Tom Hilde z każdym dniem jest coraz bliższy powrotu do skakania. Na obozie w Lillehammer trenuje pod okiem Mistrzyni Świata w skokach narciarskich – Sary Hendrickson.
-Po mojej kontuzji już prawie nie ma śladu. Miałem ostatnio lekkie ćwiczenia i myślę, że na Puchar Świata będę już gotowy – mówi Tom Hilde.
Obecnie Norwegowie trenują na skoczni w Lillehammer, gdzie przechodzą przez nietypowe przygotowania zarządzone przez ich trenera. Hilde oraz Jacobsen nie biorą w nich udziału. Tom Hilde przeszedł niedawno operację kostki, której ból odczuwał już od dłuższego czasu.
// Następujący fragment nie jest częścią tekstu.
-- ==== Sys2Proof/Laws/Hits.lean ====
section
/-! SUPPORT. The laws of the validator, of the data words and of the decode loop. -/

namespace Sys2Proof.Machine

set_option Elab.async false

/-- The end of a decode in the statement's terms. -/
theorem endStream_eq (v : Verdict) (s : State) : endStream v s = decodeEnded s v := by
  have h : (v == Verdict.success) = decide (v = .success) := by cases v <;> rfl
  simp only [endStream, decodeEnded, streamRecord, h, streamResponse]
  cases s.event <;> simp [respond, sendEvt]

/-- The illegal chip of R262. -/
theorem badChip_iff (d : DecoderState) : badChip d.chip = true ↔ IllegalChip d := by
  unfold badChip IllegalChip
  cases d.chip <;> simp [Config.illegalChipId]

/-- The stuck condition of R266. -/
theorem stuck_iff (d : DecoderState) (h : PixelHit) :
    stuckCondition d h.region h.dcol h.address = true ↔ StuckAgainst d h := by
  unfold stuckCondition StuckAgainst
  cases hp : d.prev with
  | none => simp
  | some p => simp [Option.isSome_iff_ne_none, and_assoc]

/-- The same for the hit that is built. -/
theorem stuck_iff' (d : DecoderState) (bi ri : Nat) (chip : Option (BitVec 4)) (region dcol x) :
    stuckCondition d region dcol (storedAddress chip x) = true ↔ StuckAgainst d (builtHit bi ri chip region dcol x d) := by
  rw [← stuck_iff]; rfl

/-- The state after a hit is the one the rules demand. -/
theorem RuledAfter_afterHit (bi ri : Nat) (d : DecoderState) (chip region dcol) (x : BitVec 11) :
    RuledAfter d (builtHit bi ri chip region dcol x d) (afterHit chip region dcol x d) where
  counted h := by simp [afterHit, (stuck_iff' d bi ri chip region dcol x).mpr h]
  notCounted h := by
    have := mt (stuck_iff' d bi ri chip region dcol x).mp h
    simp [afterHit, this]
  corrupt := by
    rw [← stuck_iff' d bi ri chip region dcol x]
    simp only [afterHit, builtHit, Bool.or_eq_true, bne_iff_ne]
    by_cases h : stuckCondition d region dcol (storedAddress chip x) = true
    · simp [h]
    · simp [h]
  prev := rfl
  newEvent := rfl
  others := rfl

/-- The global double column as a number (43_bitstream_decoder.md R232). -/
theorem globalDcol_toNat (r : BitVec 5) (ld : BitVec 4) : ∃ c, globalDcol (some r) ld = some c ∧ c.toNat = r.toNat * 16 + ld.toNat := by
  refine ⟨_, rfl, ?_⟩
  have := r.isLt; have := ld.isLt
  simp [BitVec.toNat_add, BitVec.toNat_mul]; omega

/-- The double column is known when the region is. -/
theorem globalDcol_isSome (region : Option (BitVec 5)) (ld : BitVec 4) : region.isSome = (globalDcol region ld).isSome := by
  cases region <;> rfl

/-- Only NONE is above MAX_REGION. -/
theorem badRegion_iff (region : Option (BitVec 5)) : badRegion region = true ↔ region = none := by
  cases region with
  | none => simp [badRegion]
  | some r => have := r.isLt; simp [badRegion, Config.maxRegion]; omega

/-- Only NONE is above MAX_DCOL. -/
theorem badDcol_iff (dcol : Option (BitVec 9)) : badDcol dcol = true ↔ dcol = none := by
  cases dcol with
  | none => simp [badDcol]
  | some r => have := r.isLt; simp [badDcol, Config.maxDcol]; omega

/-- The built hit is the one the rules demand. -/
theorem RuledHit_built (bi ri : Nat) (d : DecoderState) (ld : BitVec 4) (x : BitVec 11) :
    RuledHit bi ri d ld x.toNat (builtHit bi ri d.chip d.region (globalDcol d.region ld) x d) := by
  have hs := stuck_iff' d bi ri d.chip d.region (globalDcol d.region ld) x
  have hb := badChip_iff d
  have hr := badRegion_iff d.region
  have hd : d.region ≠ none → badDcol (globalDcol d.region ld) = false := by
    intro h
    rw [Bool.eq_false_iff, Ne, badDcol_iff]
    cases h' : d.region with
    | none => exact absurd h' h
    | some r => simp [globalDcol]
  constructor
  · rfl
  · rfl
  · rfl
  · intro h; simp [builtHit, globalDcol, h]
  · intro r h
    obtain ⟨c, h1, h2⟩ := globalDcol_toNat r ld
    exact ⟨c, by simp only [builtHit, h, h1], h2⟩
  · intro h
    rw [← hb] at h
    simp [builtHit, storedChip, storedAddress, boundsFlag, h]
  · intro c h1 h2
    have : badChip d.chip = false := by rw [h1]; simp [badChip, Config.illegalChipId, h2]
    refine ⟨?_, ?_⟩
    · simp only [builtHit, storedChip, this]; rw [h1]; rfl
    · simp [builtHit, storedAddress, this]
  · intro h1 h2
    rw [← hb] at h1; rw [← hr] at h2
    simp [builtHit, boundsFlag, h1, h2]
  · intro h1 h2 h3
    have h4 := hd h2
    rw [← hb] at h1; rw [ne_eq, ← hr] at h2
    have : Config.maxAddress < x.toNat := h3
    simp [builtHit, boundsFlag, h1, h2, h4, storedAddress, this]
  · intro h1 h2 h3 h5
    have h4 := hd h2
    rw [← hb] at h1; rw [ne_eq, ← hr] at h2
    rw [← hs] at h5
    have : ¬ Config.maxAddress < x.toNat := by unfold Config.maxAddress; omega
    simp only [storedAddress, h1] at h5
    simp [builtHit, boundsFlag, h1, h2, h4, storedAddress, this] at h5 ⊢
    exact h5
  · intro h1 h2 h3 h5
    have h4 := hd h2
    rw [← hb] at h1; rw [ne_eq, ← hr] at h2
    rw [← hs] at h5
    have : ¬ Config.maxAddress < x.toNat := by unfold Config.maxAddress; omega
    simp only [storedAddress, h1] at h5
    simp [builtHit, boundsFlag, h1, h2, h4, storedAddress, this] at h5 ⊢
    exact h5

/-- CHIP and REGION stay. -/
theorem afterHit_chip (chip region dcol x d) : (afterHit chip region dcol x d).chip = d.chip ∧ (afterHit chip region dcol x d).region = d.region := ⟨rfl, rfl⟩

/-- The hits of a word are the ones the rules demand. -/
theorem RuledHits_validate (bi ri : Nat) (ld : BitVec 4) (xs : List (BitVec 11)) : ∀ d : DecoderState,
    RuledHits bi ri ld d (xs.map BitVec.toNat)
      (validateAll bi ri d.chip d.region (globalDcol d.region ld) xs d).2
      (validateAll bi ri d.chip d.region (globalDcol d.region ld) xs d).1 := by
  induction xs with
  | nil => intro d; exact ⟨rfl, rfl⟩
  | cons x xs ih =>
    intro d
    have h := ih (afterHit d.chip d.region (globalDcol d.region ld) x d)
    simp only [(afterHit_chip _ _ _ _ _).1, (afterHit_chip _ _ _ _ _).2] at h
    exact ⟨_, _, _, rfl, RuledHit_built bi ri d ld x, RuledAfter_afterHit bi ri d _ _ _ x, h⟩

/-- The addresses of a cluster as numbers. -/
theorem cluster_numbers (a : BitVec 10) (hm : BitVec 7) : (clusterAddresses a hm).map BitVec.toNat = clusterNumbers a hm := by
  have ha := a.isLt
  have hb : ∀ i : Nat, hm.getLsbD i = decide (hm.toNat / 2 ^ i % 2 = 1) := by
    intro i; rw [BitVec.getLsbD, Nat.testBit_eq_decide_div_mod_eq]
  simp only [clusterAddresses, clusterNumbers, List.map_cons, List.map_map, BitVec.toNat_setWidth]
  congr 1
  · omega
  · simp only [hb]
    rw [show List.range 7 = [0, 1, 2, 3, 4, 5, 6] by decide]
    apply List.map_congr_left
    intro i hi
    have : i < 7 := by
      have := (List.mem_filter.mp hi).1
      simp at this; omega
    simp [BitVec.toNat_add]; omega

/-- No address of a cluster exceeds 1030. -/
theorem cluster_bound (a : BitVec 10) (hm : BitVec 7) : ∀ x ∈ clusterAddresses a hm, x.toNat ≤ 1030 := by
  intro x hx
  have : x.toNat ∈ (clusterAddresses a hm).map BitVec.toNat := List.mem_map_of_mem hx
  rw [cluster_numbers] at this
  have ha := a.isLt
  simp only [clusterNumbers, List.mem_cons, List.mem_map, List.mem_filter] at this
  rcases this with h | ⟨i, ⟨hi, _⟩, h⟩
  · omega
  · have : i ≤ 6 := by simp at hi; omega
    omega

/-- The addresses of a cluster rise. -/
theorem cluster_mono (a : BitVec 10) (hm : BitVec 7) : ((clusterAddresses a hm).map BitVec.toNat).Pairwise (· < ·) := by
  rw [cluster_numbers]
  simp only [clusterNumbers, List.pairwise_cons]
  refine ⟨?_, ?_⟩
  · intro x hx; obtain ⟨i, _, rfl⟩ := List.mem_map.mp hx; omega
  · rw [List.pairwise_map]
    apply List.Pairwise.filter
    have : [0, 1, 2, 3, 4, 5, 6].Pairwise (fun i j : Nat => i < j) := by decide
    exact this.imp (by intros; omega)

/-- Whether CORRUPT is set before the hits of a word or by the first of them makes no difference when the region is NONE. -/
theorem validate_regionless (bi ri : Nat) (x : BitVec 11) (xs : List (BitVec 11)) (d : DecoderState) (dc) :
    validateAll bi ri d.chip d.region dc (x :: xs) { d with corrupt := d.corrupt || d.region.isNone } =
      validateAll bi ri d.chip d.region dc (x :: xs) d := by
  obtain ⟨cu, st, fi, co, ch, re, ne, pr, pe, bu, tf⟩ := d
  cases re with
  | some r => simp
  | none =>
    have hf : boundsFlag ch none dc x ≠ .ok := by
      unfold boundsFlag; cases badChip ch <;> simp [badRegion]
    have ha : afterHit ch none dc x ⟨cu, st, fi, co || (none : Option (BitVec 5)).isNone, ch, none, ne, pr, pe, bu, tf⟩ =
        afterHit ch none dc x ⟨cu, st, fi, co, ch, none, ne, pr, pe, bu, tf⟩ := by
      simp [afterHit, stuckCondition, hf]
    simp only [validateAll, ha]
    rfl

/-- A data word in a started event is the validator on its addresses. -/
theorem dataHits_eq (bi ri : Nat) (ld : BitVec 4) (x : BitVec 11) (xs : List (BitVec 11)) (d : DecoderState) (h : d.started = true) :
    dataHits bi ri ld (x :: xs) d = .advance (validateAll bi ri d.chip d.region (globalDcol d.region ld) (x :: xs) d).1
      (validateAll bi ri d.chip d.region (globalDcol d.region ld) (x :: xs) d).2 := by
  have := validate_regionless bi ri x xs d (globalDcol d.region ld)
  simp only [dataHits]
  rw [if_neg (by simp [h]), this]

/-- The validator leaves CURSOR. -/
theorem validate_cursor (bi ri : Nat) (chip region dc) (xs : List (BitVec 11)) : ∀ d : DecoderState,
    (validateAll bi ri chip region dc xs d).1.cursor = d.cursor := by
  induction xs with
  | nil => intro d; rfl
  | cons x xs ih => intro d; simp only [validateAll, ih]; rfl
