theorem witness_StepKeepsHitInv : (∀ h ∈ [hit 0#4 (some 0#5) (some 0#9) 0x10#11 .ok], HitInv h) ∧
    ∃ t, step { started with payload := [0x40#8, 0x10#8], hits := [hit 0#4 (some 0#5) (some 0#9) 0x10#11 .ok] } = .next t := by
  refine ⟨?_, _, rfl⟩
  intro h hh
  cases hh with
  | head => constructor <;> decide
  | tail _ h => cases h
theorem witness_StepKeepsDecoderInv : DecoderInv { started with payload := [0x40#8, 0x10#8] } ∧
    ∃ t, step { started with payload := [0x40#8, 0x10#8] } = .next t := by
  refine ⟨?_, _, rfl⟩
  constructor <;> decide
theorem witness_StepKeepsEngineInv : EngineInv { pendingRead with cmd := [⟨0, .queue 15#4 0 0#32 [] none⟩] } ∧
    ∃ t, step { pendingRead with cmd := [⟨0, .queue 15#4 0 0#32 [] none⟩] } = .next t := by
  refine ⟨?_, _, rfl⟩
  constructor <;> decide

theorem witness_NetFrameVerdict : 65 ≤ (netFrame 0#8).length ∧ byteNumber (netFrame 0#8) ((netFrame 0#8).length - 1) = 0 ∧
    65 ≤ (netFrame 4#8).length ∧ byteNumber (netFrame 4#8) ((netFrame 4#8).length - 1) ≠ 0 := by decide
theorem witness_NetFrameWords : (List.replicate 64 0#8 : List Byte).length < 65 ∧ 65 ≤ (netFrame 0#8).length := by decide
theorem witness_UsbFrameAccepted : UsbWords (usbState .five) 1 0 5 ∧ 4 * 5 + 8 = (usbFrame 0x1E848#32 0xBFBFBFBF#32).length ∧
    GoodUsbHeader (usbFrame 0x1E848#32 0xBFBFBFBF#32) ∧ UsbWords (usbState .nine) 1 0 9 ∧
    le32Number (usbFrame 0x1E848#32 0xBFBFBFBF#32) ((usbFrame 0x1E848#32 0xBFBFBFBF#32).length - 4) = 0xBFBFBFBF := by
  refine ⟨.inr (.inl ⟨rfl, rfl⟩), by decide, ⟨⟨by decide, by decide, by decide⟩, by decide, by decide, by decide, by decide⟩,
    .inr (.inr ⟨rfl, rfl⟩), by decide⟩
theorem witness_UsbLegacyFrameAccepted : UsbWords (usbState .three) 1 0 3 ∧ 1 ∈ (usbState .three).params.legacy3Fw ∧
    20 ≤ (usbFrame3 0xBFBFBFBF#32).length ∧
    le32Number (usbFrame3 0xBFBFBFBF#32) ((usbFrame3 0xBFBFBFBF#32).length - 4) = 0xBFBFBFBF :=
  ⟨.inl ⟨rfl, rfl⟩, by decide, by decide, by decide⟩
/-- One frame for each of the five checks (vectors U2, U5, U6, U7, U10). -/
theorem witness_UsbHeaderChecksInOrder (info : UsbInfo) : UsbWords (usbState .five) 1 0 5 ∧
    4 * 5 + 8 ≤ (usbFrame 0x409#32 0#32).length ∧
    UsbHeaderFault (usbFrame 0x409#32 0#32) info (.usbHeaderWord0 0x409#32 info) ∧
    UsbHeaderFault (usbBytes [0x408#32, 0x01000001#32]) info (.usbHeaderTopByte 1 0x01000001#32 info) ∧
    UsbHeaderFault (usbBytes [0x408#32, 1#32, 0xFF000000#32]) info (.usbHeaderTopByte 2 0xFF000000#32 info) ∧
    UsbHeaderFault (usbBytes [0x408#32, 1#32, 0#32, 0x80000010#32]) info (.usbHeaderTopByte 3 0x80000010#32 info) ∧
    UsbHeaderFault (usbFrame 0xC08#32 0#32) info (.usbTriggerType 0xC08#32 info) := by
  have good : GoodWord0 0x408 ∧ GoodWord0 0xC08 := ⟨⟨by decide, by decide, by decide⟩, by decide, by decide, by decide⟩
  refine ⟨.inr (.inl ⟨rfl, rfl⟩), by decide, .inl ⟨fun h => absurd h.1 (by decide), rfl⟩,
    .inr ⟨good.1, .inl ⟨by decide, rfl⟩⟩, .inr ⟨good.1, .inr ⟨by decide, .inl ⟨by decide, rfl⟩⟩⟩,
    .inr ⟨good.1, .inr ⟨by decide, .inr ⟨by decide, .inl ⟨by decide, rfl⟩⟩⟩⟩,
    .inr ⟨good.2, .inr ⟨by decide, .inr ⟨by decide, .inr ⟨by decide, by decide, by decide, rfl⟩⟩⟩⟩⟩
theorem witness_UsbTrailerMarkerChecked :
    (∃ info lo hi, exec (.decodeFrameUsb (usbFrame 0x408#32 0xBFBFBFBF#32) 1 0) (usbState .five) =
      .next (answered (usbState .five) (.ok (.frame (.usb info) lo hi)))) ∧
    UsbWords (usbState .five) 1 0 5 ∧ 4 * 5 + 8 ≤ (usbFrame 0x408#32 0xBFBFBFBE#32).length ∧
    GoodUsbHeader (usbFrame 0x408#32 0xBFBFBFBE#32) ∧
    le32Number (usbFrame 0x408#32 0xBFBFBFBE#32) ((usbFrame 0x408#32 0xBFBFBFBE#32).length - 4) ≠ 0xBFBFBFBF := by
  refine ⟨⟨_, _, _, rfl⟩, .inr (.inl ⟨rfl, rfl⟩), by decide,
    ⟨⟨by decide, by decide, by decide⟩, by decide, by decide, by decide, by decide⟩, by decide⟩
theorem witness_UsbRefusalsAndTruncation : (∀ row ∈ bare.params.usbHdrWords, ¬ (row.fw = 1 ∧ row.ht = 0)) ∧
    (UsbWords (usbState .five) 1 0 5 ∧ (List.replicate 27 0#8 : List Byte).length < 4 * 5 + 8) ∧
    (UsbWords (State.resetFor (Params.given 1 [⟨1, 0, .three⟩] [])) 1 0 3 ∧
      20 ≤ (usbFrame3 0#32).length ∧ 1 ∉ (Params.given 1 [⟨1, 0, .three⟩] []).legacy3Fw) :=
  ⟨by decide, ⟨.inr (.inl ⟨rfl, rfl⟩), by decide⟩, .inl ⟨rfl, rfl⟩, by decide, by decide⟩
theorem witness_DecodeEventPipeline :
    exec (frameCommand (.usb 1 0) []) bare = .refused (.unknownHeaderLayout 1 0) ∧
    (∃ e, exec (frameCommand .net (netFrame 1#8)) State.reset = .next (answered State.reset (.error e))) ∧
    exec (frameCommand .net []) State.reset = .next (answered State.reset (.error (.truncated 0))) ∧
    (∃ info lo hi, exec (frameCommand .net (netFrame 0#8)) State.reset = .next (answered State.reset (.ok (.frame info lo hi)))) ∧
    (65 ≤ (netFrame 0#8).length ∧ byteNumber (netFrame 0#8) ((netFrame 0#8).length - 1) = 0) ∧
    (UsbWords (usbState .five) 1 0 5 ∧ 4 * 5 + 8 ≤ (usbFrame 0x408#32 0xBFBFBFBF#32).length ∧
      GoodUsbHeader (usbFrame 0x408#32 0xBFBFBFBF#32) ∧
      le32Number (usbFrame 0x408#32 0xBFBFBFBF#32) ((usbFrame 0x408#32 0xBFBFBFBF#32).length - 4) = 0xBFBFBFBF) := by
  refine ⟨rfl, ⟨_, rfl⟩, rfl, ⟨_, _, _, rfl⟩, by decide, .inr (.inl ⟨rfl, rfl⟩), by decide,
    ⟨⟨by decide, by decide, by decide⟩, by decide, by decide, by decide, by decide⟩, by decide⟩

theorem witness_StepRunsFetched :
    ({ bare with cmd := [⟨3, .execute⟩] }.cmd = ⟨3, .execute⟩ :: [] ∧ Instr.execute.isCommand = true ∧ 3 < bare.params.nHosts ∧
      bare.params.nHosts ≤ 4) ∧
    Instr.idle.isCommand = false ∧ State.reset.cmd = [] ∧
    (started.activity = .stream ∧ decode .chip ({ started with payload := [0xFF#8] }.payload.drop started.decoder.cursor) =
      .ok (.idle, [])) ∧
    ((walking (record .read 1#12 []) [0x20010000#32, 5#32]).activity = .reply ∧
      (walking (record .read 1#12 []) [0x20010000#32, 5#32]).inbuf = ([] ++ 0x20010000#32 :: [5#32]).flatMap bigEndian ∧
      decode .header (bigEndian 0x20010000#32) = .ok (.read 1#12 0#8 0#4, [])) ∧
    decodeTableWord 8 0xC5 = some (.regionHeader 5#5) ∧ decodeTableWord 32 0x2001050F = some (.read 1#12 5#8 15#4) := by decide
theorem witness_OneOutcomePerCommand : (Instr.decodeFrameUsb [] 1 0).isCommand = true := by decide
theorem witness_UnitsShareNoState :
    ((Instr.decodeHeader 0#32).isCommand = true ∧ Instr.decodeHeader 0#32 ≠ .execute ∧ Instr.decodeHeader 0#32 ≠ .reset ∧
      (∀ op n addr wdata slot, Instr.decodeHeader 0#32 ≠ .queue op n addr wdata slot) ∧
      ∃ t, exec (.decodeHeader 0#32) State.reset = .next t) ∧
    (∃ t, exec .execute State.reset = .next t) ∧ (∃ t, exec .reset State.reset = .next t) ∧
    (∃ t, exec (.queue 15#4 0 0#32 [] none) State.reset = .next t) ∧
    ((Instr.read 1#12 0#8 0#4).space = some .header ∧ ∃ t, exec (.read 1#12 0#8 0#4) State.reset = .next t) ∧
    (Instr.idle.space = some .chip ∧ ∃ t, exec .idle State.reset = .next t) := by
  refine ⟨⟨rfl, by decide, by decide, (fun _ _ _ _ _ h => by cases h), _, rfl⟩, ⟨_, rfl⟩, ⟨_, rfl⟩, ⟨_, rfl⟩, ⟨rfl, _, rfl⟩, rfl, _, rfl⟩
theorem witness_OutputsOnlyGrow : ∃ t, step { started with payload := [0x40#8, 0x10#8] } = .next t := ⟨_, rfl⟩
/-- Chip 14 is legal, 15 is not; address 1023 is in range, 1024 is not; a hit is stuck against the same address. -/
theorem witness_FlagPriority : (14#4 : BitVec 4) ≠ 15#4 ∧ (1023#11).toNat ≤ 1023 ∧ 1023 < (1024#11).toNat ∧
    StuckAgainst { started.decoder with newEvent := false, prev := some ⟨some 0#5, some 0#9, 0x10#11⟩ }
      (hit 0#4 (some 0#5) (some 0#9) 0x10#11 .stuck) ∧
    ¬ StuckAgainst { started.decoder with newEvent := false, prev := some ⟨some 0#5, some 0#9, 0x10#11⟩ }
      (hit 0#4 (some 0#5) (some 0#9) 0x11#11 .ok) := by
  refine ⟨by decide, by decide, by decide, ⟨rfl, by decide, _, rfl, rfl, rfl, by decide⟩, ?_⟩
  rintro ⟨_, _, p, hp, _, _, h⟩
  cases hp
  exact absurd h (by decide)

end Sys2Proof.Tests
end

section
/-! # One outcome per command

The proof of O57 (00_scope.md R13): a host command goes on or refuses with one of the two refusals of 60_exceptions.md R295,
and one that goes on has put one message for its caller on RSP. -/

namespace Sys2Proof.Machine

/-- QUEUE never stops. -/
theorem queue_goesOn (op : BitVec 4) (n : Nat) (addr : Word) (wdata : List Word) (slot : Option Nat) (s : State) :
    ∃ t, exec (.queue op n addr wdata slot) s = .next t := by
  simp only [exec, execQueue]
  cases checkOperands op n addr wdata slot with
  | error e => exact ⟨_, rfl⟩
  | ok q =>
    dsimp only
    split
    · exact ⟨_, rfl⟩
    split
    · rcases flush s with ⟨t, _ | e⟩ <;> exact ⟨_, rfl⟩
    · exact ⟨_, rfl⟩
-Jestem coraz bliżej powrotu do mojej dobrej formy ale po kontuzji zawsze pozostają jakieś niesnaski. Opuściłem bardzo ważną część szkolenia oraz letnie krajowe zawody. To było naprawdę ważne – kontynuuje Hilde. Norweski skoczek jest wspierany w swojej rekonwalescencji przez swoją przyjaciółkę, Sarę Hendrickson.
Pod nieobecność Hildego swoje tryumfy świeci Robert Johansson. Dwukrotnie wygrywał letnie zawody w norweskim Lillehammer pokonując samego Andersa Bardala.
-Jestem zdecydowanie w lepszej formie niż w roku ubiegłym. Skoki sprawią mi prawdziwą radość. To inspiruje – mówi Johansson.